Lancet 1 Feb 2014 Vol 383
DUTCH PEERS (pg. 413): Strictly for Stent War enthusiasts and pharma-watchers only: “Third generation zotarolimus eluting and everolimus eluting stents in all comer patients requiring a percutaneous coronary intervention (DUTCH PEERS): a randomised, single blind, multicentre, non inferiority trial.” “Both stents were similarly efficacious and safe, and provided excellent clinical outcomes, especially in view of the large number of patients who presented with acute myocardial infarctions.” It’s beyond parody. Is this an academic paper or an advertisement? Do I need to tell you that his trial was sponsored by the makers of the two stents?
Association Between Change in Daily Ambulatory Activity and CV Events in People with Impaired Glucose Tolerance: Wanted: a pharma-sponsored trial that doesn’t push a pharmaceutical intervention. Found: an analysis of NAVIGATOR that dwells on the dose related benefits of daily activity in individuals at high cardiovascular risk. Thank you, Novartis. See, I can be nice to a drug company.

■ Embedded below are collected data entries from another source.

-- ==== Sys2Proof/Laws/PerInstr.lean ====
section
/-!
SUPPORT. One lemma per constructor of `Instr` for the family PayloadLength: a well-formed request has a payload of the length that its
KIND requires, and every other command is no request.
-/

namespace Sys2Proof.Laws.PayloadLength
open Sys2Proof.Machine

/-- The command, where it is a well-formed request, is sent with a payload of the length its KIND requires (R184, R192). -/
def Statement (i : Instr) : Prop :=
  i.wf = true → ∀ k, kindOf i = .some k → isRequestKind k = true ∧ lengthRight k (payloadOf i) = true

/-- A payload of the fixed length of its kind has the right length. -/
theorem lengthRight_of {k n : Nat} {bs : List Byte} (h : fixedLength k = .some n) (hl : bs.length = n) :
    lengthRight k bs = true := by
  simp [lengthRight, h, hl]

/-- The length of a run of point entries. -/
theorem length_pointEntries (l : List PointEntry) : (l.flatMap pointEntryBytes).length = 16 * l.length := by
  induction l with
  | nil => rfl
  | cons a l ih => simp [ih, pointEntryBytes]; omega

theorem coldReset (pins : ResetPins) : Statement (.coldReset pins) := by
  intro _ k hk; simp [kindOf] at hk

theorem startupLoadComplete (unreadable : List Nat) : Statement (.startupLoadComplete unreadable) := by
  intro _ k hk; simp [kindOf] at hk

theorem commitComplete (readBack : ReadBack) : Statement (.commitComplete readBack) := by
  intro _ k hk; simp [kindOf] at hk

theorem frameReceived (p : Port) (chars : List LinkChar) : Statement (.frameReceived p chars) := by
  intro _ k hk; simp [kindOf] at hk

theorem receiveGap (p : Port) : Statement (.receiveGap p) := by
  intro _ k hk; simp [kindOf] at hk

theorem frameTaken (p : Port) : Statement (.frameTaken p) := by
  intro _ k hk; simp [kindOf] at hk

theorem responseSent (p : Port) : Statement (.responseSent p) := by
  intro _ k hk; simp [kindOf] at hk

theorem lineBreak (p : Port) : Statement (.lineBreak p) := by
  intro _ k hk; simp [kindOf] at hk

theorem portReset (p : Port) : Statement (.portReset p) := by
  intro _ k hk; simp [kindOf] at hk

theorem readState (src : Source) : Statement (.readState src) := by
  intro _ k hk
  simp only [kindOf, Option.some.injEq] at hk
  subst hk
  exact ⟨rfl, lengthRight_of (n := 0) (by decide +kernel) (by simp [payloadOf])⟩

theorem readNotices (src : Source) : Statement (.readNotices src) := by
  intro _ k hk
  simp only [kindOf, Option.some.injEq] at hk
  subst hk
  exact ⟨rfl, lengthRight_of (n := 0) (by decide +kernel) (by simp [payloadOf])⟩

theorem setLink (src : Source) (r : SetLinkReq) : Statement (.setLink src r) := by
  intro _ k hk
  simp only [kindOf, Option.some.injEq] at hk
  subst hk
  exact ⟨rfl, lengthRight_of (n := 5) (by decide +kernel) (by simp [payloadOf])⟩

theorem openOrder (src : Source) (r : OpenOrderReq) : Statement (.openOrder src r) := by
  intro _ k hk
  simp only [kindOf, Option.some.injEq] at hk
  subst hk
  exact ⟨rfl, lengthRight_of (n := 40) (by decide +kernel) (by simp [payloadOf, openOrderBytes])⟩

theorem addPoints (src : Source) (r : AddPointsReq) : Statement (.addPoints src r) := by
  intro h k hk
  simp only [kindOf, Option.some.injEq] at hk
  subst hk
  simp only [Instr.wf, AddPointsReq.wf, Bool.and_eq_true] at h
  refine ⟨rfl, ?_⟩
  have hf : field (payloadOf (.addPoints src r)) 2 1 = r.points.length := by
    have e : payloadOf (.addPoints src r)
        = bytesOf 2 r.orderId ++ bytesOf 1 r.points.length
          ++ (bytesOf 1 (flagCode r.last) ++ r.points.flatMap pointEntryBytes) := by
      simp [payloadOf]
    rw [field_eq e (by simp) (by simp), natOf_bytes h.2.1.2]
  have hl : (payloadOf (.addPoints src r)).length = 4 + 16 * r.points.length := by
    simp only [payloadOf, List.length_append, length_bytesOf, length_pointEntries]
  have h5 : fixedLength 5 = .none := by decide +kernel
  simp [lengthRight, h5, hf, hl]

theorem cancelOrder (src : Source) (id : Nat) : Statement (.cancelOrder src id) := by
  intro _ k hk
  simp only [kindOf, Option.some.injEq] at hk
  subst hk
  exact ⟨rfl, lengthRight_of (n := 2) (by decide +kernel) (by simp [payloadOf])⟩

theorem holdOrder (src : Source) (id : Nat) : Statement (.holdOrder src id) := by
  intro _ k hk
  simp only [kindOf, Option.some.injEq] at hk
  subst hk
  exact ⟨rfl, lengthRight_of (n := 2) (by decide +kernel) (by simp [payloadOf])⟩

theorem resumeOrder (src : Source) (id : Nat) : Statement (.resumeOrder src id) := by
  intro _ k hk
  simp only [kindOf, Option.some.injEq] at hk
  subst hk
  exact ⟨rfl, lengthRight_of (n := 2) (by decide +kernel) (by simp [payloadOf])⟩

theorem holdAll (src : Source) : Statement (.holdAll src) := by
  intro _ k hk
  simp only [kindOf, Option.some.injEq] at hk
  subst hk
  exact ⟨rfl, lengthRight_of (n := 0) (by decide +kernel) (by simp [payloadOf])⟩

theorem resumeAll (src : Source) : Statement (.resumeAll src) := by
  intro _ k hk
  simp only [kindOf, Option.some.injEq] at hk
  subst hk
  exact ⟨rfl, lengthRight_of (n := 0) (by decide +kernel) (by simp [payloadOf])⟩

theorem takeHead (src : Source) : Statement (.takeHead src) := by
  intro _ k hk
  simp only [kindOf, Option.some.injEq] at hk
  subst hk
  exact ⟨rfl, lengthRight_of (n := 0) (by decide +kernel) (by simp [payloadOf])⟩

theorem freeHead (src : Source) : Statement (.freeHead src) := by
  intro _ k hk
  simp only [kindOf, Option.some.injEq] at hk
  subst hk
  exact ⟨rfl, lengthRight_of (n := 0) (by decide +kernel) (by simp [payloadOf])⟩

theorem claimReview (src : Source) (seq : Nat) : Statement (.claimReview src seq) := by
  intro _ k hk
  simp only [kindOf, Option.some.injEq] at hk
  subst hk
  exact ⟨rfl, lengthRight_of (n := 4) (by decide +kernel) (by simp [payloadOf])⟩

theorem enterDiagonals (src : Source) (seq : Nat) (d1 : Nat) (d2 : Nat) : Statement (.enterDiagonals src seq d1 d2) := by
  intro _ k hk
  simp only [kindOf, Option.some.injEq] at hk
  subst hk
  exact ⟨rfl, lengthRight_of (n := 12) (by decide +kernel) (by simp [payloadOf])⟩

theorem rejectImpression (src : Source) (seq : Nat) : Statement (.rejectImpression src seq) := by
  intro _ k hk
  simp only [kindOf, Option.some.injEq] at hk
  subst hk
  exact ⟨rfl, lengthRight_of (n := 4) (by decide +kernel) (by simp [payloadOf])⟩

theorem readResults (src : Source) (first : Nat) (maxN : Nat) : Statement (.readResults src first maxN) := by
  intro _ k hk
  simp only [kindOf, Option.some.injEq] at hk
  subst hk
  exact ⟨rfl, lengthRight_of (n := 5) (by decide +kernel) (by simp [payloadOf])⟩

theorem releaseResults (src : Source) (through : Nat) : Statement (.releaseResults src through) := by
  intro _ k hk
  simp only [kindOf, Option.some.injEq] at hk
  subst hk
  exact ⟨rfl, lengthRight_of (n := 4) (by decide +kernel) (by simp [payloadOf])⟩

theorem readSummary (src : Source) (id : Nat) : Statement (.readSummary src id) := by
  intro _ k hk
  simp only [kindOf, Option.some.injEq] at hk
  subst hk
  exact ⟨rfl, lengthRight_of (n := 2) (by decide +kernel) (by simp [payloadOf])⟩

theorem readCalibration (src : Source) (rec : Nat) : Statement (.readCalibration src rec) := by
  intro _ k hk
  simp only [kindOf, Option.some.injEq] at hk
  subst hk
  exact ⟨rfl, lengthRight_of (n := 1) (by decide +kernel) (by simp [payloadOf])⟩

theorem writeCalibration (src : Source) (rec : Nat) (f : CalFields) : Statement (.writeCalibration src rec f) := by
  intro _ k hk
  simp only [kindOf, Option.some.injEq] at hk
  subst hk
  exact ⟨rfl, lengthRight_of (n := 22) (by decide +kernel) (by simp [payloadOf, calFieldsBytes])⟩

theorem setLamp (src : Source) (green : Nat) (amber : Nat) (red : Nat) : Statement (.setLamp src green amber red) := by
  intro _ k hk
  simp only [kindOf, Option.some.injEq] at hk
  subst hk
  exact ⟨rfl, lengthRight_of (n := 3) (by decide +kernel) (by simp [payloadOf])⟩

theorem setInputs (src : Source) (door : Nat) (estop : Nat) (station : Nat) : Statement (.setInputs src door estop station) := by
  intro _ k hk
  simp only [kindOf, Option.some.injEq] at hk
  subst hk
  exact ⟨rfl, lengthRight_of (n := 3) (by decide +kernel) (by simp [payloadOf])⟩

theorem inputChange (c : LineChange) : Statement (.inputChange c) := by
  intro _ k hk; simp [kindOf] at hk

theorem stabilityTimerExpiry (i : InputName) : Statement (.stabilityTimerExpiry i) := by
  intro _ k hk; simp [kindOf] at hk

theorem stgDone : Statement (.stgDone) := by
  intro _ k hk; simp [kindOf] at hk

theorem stgFault : Statement (.stgFault) := by
  intro _ k hk; simp [kindOf] at hk

theorem turDone : Statement (.turDone) := by
  intro _ k hk; simp [kindOf] at hk

theorem stageTimerExpiry : Statement (.stageTimerExpiry) := by
  intro _ k hk; simp [kindOf] at hk

theorem turretTimerExpiry : Statement (.turretTimerExpiry) := by
  intro _ k hk; simp [kindOf] at hk

theorem loadSample (count : Int) : Statement (.loadSample count) := by
  intro _ k hk; simp [kindOf] at hk

theorem actRaised (level : Bool) : Statement (.actRaised level) := by
  intro _ k hk; simp [kindOf] at hk

theorem approachTimerExpiry : Statement (.approachTimerExpiry) := by
  intro _ k hk; simp [kindOf] at hk

theorem unloadTimerExpiry : Statement (.unloadTimerExpiry) := by
  intro _ k hk; simp [kindOf] at hk

theorem retractTimerExpiry : Statement (.retractTimerExpiry) := by
  intro _ k hk; simp [kindOf] at hk

theorem starvationTimerExpiry : Statement (.starvationTimerExpiry) := by
  intro _ k hk; simp [kindOf] at hk

theorem frameStart : Statement (.frameStart) := by
  intro _ k hk; simp [kindOf] at hk

theorem frameCompletion : Statement (.frameCompletion) := by
  intro _ k hk; simp [kindOf] at hk

theorem scoreReady : Statement (.scoreReady) := by
  intro _ k hk; simp [kindOf] at hk

theorem frameTimerExpiry : Statement (.frameTimerExpiry) := by
  intro _ k hk; simp [kindOf] at hk

theorem measurementReport : Statement (.measurementReport) := by
  intro _ k hk; simp [kindOf] at hk

theorem windowTimerExpiry : Statement (.windowTimerExpiry) := by
  intro _ k hk; simp [kindOf] at hk

theorem lampTimebaseTick : Statement (.lampTimebaseTick) := by
  intro _ k hk; simp [kindOf] at hk

theorem lineMarker (rise : Bool) : Statement (.lineMarker rise) := by
  intro _ k hk; simp [kindOf] at hk

theorem pixelTaken (value : Nat) : Statement (.pixelTaken value) := by
  intro _ k hk; simp [kindOf] at hk

end Sys2Proof.Laws.PayloadLength
end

Acute MI: A Comparison of Short-Term Survival in National Outcome Registries in Sweden and the U.K.: “We used data from national registries on consecutive patients registered between 2004 and 2010 in all hospitals providing care for acute coronary syndrome in Sweden and the UK. The primary outcome was all cause mortality 30 days after admission.” I really wouldn’t have predicted the result of this comparison: 30-day mortality was 7•6% (95% CI 7•4—7•7) in Sweden and 10•5% (10•4—10•6) in the UK. One factor driving this may be the finding that “in Sweden, compared with the UK, there was earlier and more extensive uptake of primary percutaneous coronary intervention (59% vs 22%) and more frequent use of β blockers at discharge (89% vs 78%).” If a country with such a scattered population as Sweden can achieve such a good rate of primary PCI, what excuse do we have in the UK?